-- ==== Sys2Proof/Config.lean ====
section
/-! DEFINITION. The figures of R3, and the values the spec leaves open as constants with no body. -/
namespace Sys2Proof.Config

/-- Enabled cores (R2, R3). -/
def cores : Nat := 224
/-- Wings of seven cores (R2). -/
def wings : Nat := 32
/-- Worlds (R3). -/
def worlds : Nat := 64
/-- Context identifiers (R3). -/
def contexts : Nat := 4096
/-- Host queues (R252). -/
def queues : Nat := 131072
/-- Units (R254). -/
def units : Nat := 65536
/-- Bytes of a carve-out unit (R216). -/
def carveUnit : Nat := 262144
/-- Entries of the page-lock table (R307). -/
def lockEntries : Nat := 32768
/-- Size of local HBM in bytes (R316). -/
def hbmBytes : Nat := 0xC000000000

/-! Free values: nothing constrains them. -/

/-- A fresh word where the spec leaves a value open: applied to the counter State.nfree, or to the operands. -/
opaque freeWord : Nat → BitVec 32
/-- The bits of vrcp (R114), before they are clamped to the bound. -/
opaque rcpRaw : BitVec 32 → BitVec 32
/-- The bits of vrsqrt (R114). -/
opaque rsqrtRaw : BitVec 32 → BitVec 32
/-- The bits of vexp2 (R114). -/
opaque exp2Raw : BitVec 32 → BitVec 32
/-- The bits of vlog2 (R114). -/
opaque log2Raw : BitVec 32 → BitVec 32
/-- The bits of vsin (R114). -/
opaque sinRaw : BitVec 32 → BitVec 32
/-- The bits of vcos (R114). -/
opaque cosRaw : BitVec 32 → BitVec 32
/-- The bits of vtanh (R114). -/
opaque tanhRaw : BitVec 32 → BitVec 32
/-- SHA-384 (R190, R350): 48 bytes as a number. -/
opaque sha384 : List Byte → BitVec 384
/-- The key pair a slot generates (R347): secret, from the slot's history. -/
opaque keySecret : Nat → BitVec 384
/-- The public key of a secret: 97 bytes for ALG 0, 1952 for ALG 1 (R347). -/
opaque publicByte : BitVec 384 → Nat → Byte
/-- Byte n of a signature (R348): 96 bytes for ALG 0, 3309 for ALG 1. -/
opaque signByte : BitVec 384 → Nat → List Byte → Nat → Byte
/-- A fresh symmetric key (R341, R346). -/
opaque freshKey : Nat → BitVec 256
/-- AES-256-GCM: byte n of the key stream of a key and an IV (R333). -/
opaque gcmPad : BitVec 256 → BitVec 96 → Nat → Byte
/-- The 16 tag bytes of AES-256-GCM over a ciphertext (R333). -/
opaque gcmTag : BitVec 256 → BitVec 96 → List Byte → BitVec 128
/-- AES-256-XTS of a line: key, tweak, plaintext (R341). -/
opaque xtsLine : BitVec 256 → BitVec 48 → BitVec 512 → BitVec 512
/-- KMAC256 of a sealed line, its low 56 bits: key, ciphertext, side-band byte, physical address (R341). -/
opaque lineMac : BitVec 256 → BitVec 512 → BitVec 8 → BitVec 48 → BitVec 56
/-- The switch-point declarations that `bnld` lays out after the variant entries of an image, in a layout that the spec
does not give (R249): for the bytes there, one list of numbers per switch point. -/
opaque switchDecls : List Byte → List (List Nat)
/-- The bytes of a save slot, whose layout is the device's own (R279): from a fresh number and the offset. -/
opaque slotByte : Nat → Nat → Byte
/-- The alias-key signature over a measurement response (R351). -/
opaque aliasSign : BitVec 384 → List Byte → BitVec 768
/-- The certificates of slot 0 down to the alias key's, and the alias public key, from MREG[0] (R344, R351). -/
opaque certHead : BitVec 384 → List Byte
/-- The alias public key. -/
opaque aliasPublic : BitVec 384 → List Byte
/-- The SHA-384 that is fused for the key of the boot images (R350). -/
opaque fusedKey : BitVec 384
/-- The check of an ECDSA P-384 signature: public key, digest, signature (R350). -/
opaque ecdsaGood : List Byte → BitVec 384 → BitVec 768 → Bool
/-- The performance events of a context from a tick of the global timer to the next (R271): which events there are is not in the spec. -/
opaque perfEvents : Nat → Nat → Nat
/-- Which of the ways that its world may use a line takes in its slice (R340): by the line's number. -/
opaque wayPick : Nat → Nat

/-- The KIND that the record of a trap in trap mode holds, less one, modulo 6 (R304, R309). -/
opaque trapKind : Nat → Nat
/-- The port that leads to a node (R316). -/
opaque fabricPort : Nat → Nat

end Sys2Proof.Config
end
━━━━━━━━━━━━━━━━━━━━━━━━━━━━━━
TASK REQUIREMENTS: Would you copy out exactly the lines above that start at the one containing "1 (R347). -/" and end at the one containing "opaque aliasPublic : BitVec 384 → List Byte", inclusive?

ANSWER SECTION:
/-- The public key of a secret: 97 bytes for ALG 0, 1952 for ALG 1 (R347). -/
opaque publicByte : BitVec 384 → Nat → Byte
/-- Byte n of a signature (R348): 96 bytes for ALG 0, 3309 for ALG 1. -/
opaque signByte : BitVec 384 → Nat → List Byte → Nat → Byte
/-- A fresh symmetric key (R341, R346). -/
opaque freshKey : Nat → BitVec 256
/-- AES-256-GCM: byte n of the key stream of a key and an IV (R333). -/
opaque gcmPad : BitVec 256 → BitVec 96 → Nat → Byte
/-- The 16 tag bytes of AES-256-GCM over a ciphertext (R333). -/
opaque gcmTag : BitVec 256 → BitVec 96 → List Byte → BitVec 128
/-- AES-256-XTS of a line: key, tweak, plaintext (R341). -/
opaque xtsLine : BitVec 256 → BitVec 48 → BitVec 512 → BitVec 512
/-- KMAC256 of a sealed line, its low 56 bits: key, ciphertext, side-band byte, physical address (R341). -/
opaque lineMac : BitVec 256 → BitVec 512 → BitVec 8 → BitVec 48 → BitVec 56
/-- The switch-point declarations that `bnld` lays out after the variant entries of an image, in a layout that the spec
does not give (R249): for the bytes there, one list of numbers per switch point. -/
opaque switchDecls : List Byte → List (List Nat)
/-- The bytes of a save slot, whose layout is the device's own (R279): from a fresh number and the offset. -/
opaque slotByte : Nat → Nat → Byte
/-- The alias-key signature over a measurement response (R351). -/
opaque aliasSign : BitVec 384 → List Byte → BitVec 768
/-- The certificates of slot 0 down to the alias key's, and the alias public key, from MREG[0] (R344, R351). -/
opaque certHead : BitVec 384 → List Byte
/-- The alias public key. -/
opaque aliasPublic : BitVec 384 → List Byte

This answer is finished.